Time-slotted channel hopping (TSCH) is a medium access control technology that realizes collision-free wireless network communication by coordinating the media access time and channel of network devices. Although existing TSCH schedulers have suitable application scenarios for each, they are less versatile. Scheduling without collisions inevitably lowers the throughput, whereas contention-based scheduling achieves high-throughput but it may induces to frequent collisions in densely deployed networks. Therefore, a TSCH scheduler that can be used universally, regardless of the topology and data collection characteristics of the application scenario, is required to overcome these shortcomings.

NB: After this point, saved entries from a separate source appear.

/-- `gather dst, sj` (R343). -/
def execGather (a b : BitVec 8) (x : XM) (s : State) : Out :=
  .next (s.once fun s g i l m =>
    let ds := x.mode.getLsbD 2
    let z := gatherSize (x.mode.setWidth 2)
    let d := srcUniform g i l a
    let d := if ds then d else linePtr d
    let j := scalarNo b
    let idx := g.scalar i j
    let n := engLines x
    let f := engineFallbacks x.scope x.order
    let bad := if ds && s.badStash g d n then engStash else 0
    s.issueEngine g m 2 f.2 bad
      { EngOp.zero with kind := .gather, scope := f.1, ret := x.ret, dst := d, dstStash := ds, src := idx, lines := n,
                        table := g.scalar i (j + 1) &&& ~~~(BitVec.ofNat 64 (z - 1)), tlen := g.scalar i (j + 2), esize := z }
      fun opid => s.rangeOf g false false .gather (linePtr idx) (hullLines idx.toNat (4 * (128 * n / z))) opid ++
        s.rangeOf g true ds .gather d n opid)

/-! ### Collective sets and control words (R345, R346, R482) -/

def collXval (c : DWord) : Nat := fldN c 48 16
def collSet (c : DWord) : Nat := fldN c 36 12
def collKind (c : DWord) : Nat := fldN c 32 4
def collFmt (c : DWord) : Nat := fldN c 28 4
def collRed (c : DWord) : Nat := fldN c 26 2
def collDbf (c : DWord) : Bool := c.getLsbD 25
def collRoot (c : DWord) : Nat := fldN c 12 13

/-- A rank array, read from memory once at issue. -/
def State.rankArray (s : State) (addr n : Nat) : List (Nat × Nat) :=
  (List.range n).map fun r =>
    let w : Word := readLE s.mem (addr + 4 * r) 32 4
    (fldN w 8 12, fldN w 0 8)

/-- The ranks of a collective set, or none when the set is not valid. -/
def State.collRanks (s : State) (set : Nat) : List (Nat × Nat) :=
  let e : BitVec 128 := readLE s.mem (65536 * fldN s.regs.collBase 16 32 + 16 * set) 128 16
  if e.getLsbD 13 then s.rankArray (fldN e 64 48) (fldN e 0 13 + 1) else []

/-- A line of a set's entry or rank array at whose home the reading must wait (R72). -/
def State.collWaits (s : State) (set : Nat) : Option Nat :=
  let addr := 65536 * fldN s.regs.collBase 16 32 + 16 * set
  let e : BitVec 128 := readLE s.mem addr 128 16
  let first := fldN e 64 48 / 128
  let array := if e.getLsbD 13 then (List.range ((fldN e 64 48 + 4 * fldN e 0 13 + 3) / 128 - first + 1)).map fun k => first + k
    else []
  (addr / 128 :: array).find? fun line => !s.homeFree line false

/-- A control word that R345 calls invalid, or a root that is no rank. -/
def badCollWord (c : DWord) (ranks : Nat) : Bool :=
  decide (3 < collKind c) || decide (8 < collFmt c) || collRed c == 3 || fldN c 0 12 != 0 ||
    (collKind c == 3 && decide (ranks ≤ collRoot c))

/-- Issues a collective with a control word (R345, R346); it waits at issue for the lines that it reads of its set. -/
def State.issueColl (s : State) (g : Group) (m : BitVec 64) (n : Nat) (warn : BitVec 4) (o : EngOp)
    (ranges : Nat → List (BitVec 128)) : State :=
  match s.collWaits (collSet o.ctrl) with
  | some line => ((s.homeReady line (walkNeed false)).1).holdLanes g.gid m
  | none =>
    let ranks := s.collRanks (collSet o.ctrl)
    let me := (s.thisNode, quadOf g.core)
    let bad := if badCollWord o.ctrl ranks.length || !ranks.contains me then engInvalid else 0
    s.issueEngine g m n warn bad { o with ranks := ranks } ranges

/-- `coll recv, sj` (R345). -/
def execColl (a b : BitVec 8) (x : XM) (s : State) : Out :=
  .next (s.once fun s g i _ m =>
    let recv := linePtr (g.scalar i (scalarNo a))
    let send := linePtr (g.scalar i (scalarNo b))
    let rlen := g.scalar i (scalarNo a + 1)
    let n := engLines x
    let f := engineFallbacks x.scope x.order
    s.issueColl g m 2 f.2
      { EngOp.zero with kind := .coll, scope := f.1, ret := x.ret, dst := recv, src := send, lines := n, rlen := rlen,
                        ctrl := g.scalar i (scalarNo b + 1) }
      fun opid => s.rangeOf g false false .coll send n opid ++
        s.rangeOf g true false .coll recv (min (2 ^ 48) ((rlen.toNat + 127) / 128)) opid)

/-! ### ENGINE_START (R150) -/

/-- Two entries conflict: they overlap, and one is a destination. -/
def rangesConflict (e f : BitVec 128) : Bool :=
  rangeStash e == rangeStash f && (if rangeStash e then rangeCore e == rangeCore f else rangeGuest e == rangeGuest f) &&
    (rangeDst e || rangeDst f) && overlaps (rangeBase e / 128) (rangeLines e) (rangeBase f / 128) (rangeLines f)

/-- An earlier operation of the quad holds an entry in the operation's way. -/
def State.engineBlocked (s : State) (o : EngOp) : Bool :=
  let q := s.quad o.quad
  s.engOps.any fun p => p.quad == o.quad && decide (p.id < o.id) &&
    (q.entriesOf p.opid).any fun e => (q.entriesOf o.opid).any fun f => rangesConflict e f

def execEngineStart (op : Nat) (s : State) : Out :=
  .next (match s.engOp? op with
    | none => s
    | some o =>
      if o.started || o.paused || !s.released o.core o.after || s.engineBlocked o then s
      else s.updEng op fun o => { o with started := true })

/-! ### Lines at their homes -/

/-- What an engine gets of a line. -/
inductive Got where
  | data (d : LineData)
  /-- the line must be brought into another state first (log 24) -/
  | wait
  /-- the operation stops with a cause of R348 -/
  | stop (cause : Nat)
  deriving DecidableEq, Repr

/-- What an access of an engine brings to the home: MIG of its leaf, its retention, and the sticky class of its context
(R63, R64, R110). -/
structure EngAttr where
  mig : Bool
  ret : BitVec 2
  cls : Nat
  deriving DecidableEq, Repr

/-- An engine needs a remote `sys` line in its caching slice: true when the slice holds it as the access needs (R92,
R101). -/
def State.cacheReady (s : State) (key : Nat) (write : Bool) (at' : EngAttr) : State × Bool :=
  match s.cacheTag? key with
  | none =>
    match s.allocate key at'.ret at'.cls true with
    | (s, .here) => (s.mapHome fun h => { h with caches := CacheTag.empty key :: h.caches }, false)
    | (s, _) => (s, false)
  | some c =>
    if !c.queue.isEmpty then (s, false)
    else if c.cst = cstE ∨ c.cst = cstM ∨ (c.cst = cstS ∧ write = false) then ((s.allocate key at'.ret at'.cls true).1, true)
    else if c.cst = cstS then
      if ptrKind c.back = 2 then ((s.updCache key fun c => { c with cst := cstWPEND }).toHome key (.own at'.mig), false)
      else (s.startUnlink c true, false)
    else if c.cst = cstI then
      if write then ((s.updCache key fun c => { c with cst := cstWPEND }).toHome key (.own at'.mig), false)
      else ((s.updCache key fun c => { c with cst := cstRPEND }).toHome key (.read at'.mig), false)
    else (s, false)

To this end, a multi-agent reinforcement learning (RL)-based TSCH scheduling scheme that allows contention but minimizes collisions is proposed in this study. RL is a machine-learning method that gradually improves actions to solve problems. One specific RL method, Q-Learning (QL), was used in the scheme to enable the TSCH scheduler to become a QL agent that learns the best transmission slot. To improve the QL performance, reward functions tailored for the TSCH scheduler were developed. Because the QL agent runs on multiple nodes concurrently, changes in the TSCH schedule of one node also affect the performance of the TSCH schedules of other nodes. The use of action peeking is proposed to overcome this non-stationarity problem in a multi-agent environment. The experimental results indicate that the TSCH scheduler consistently performs well in various types of applications, compared to other schedulers.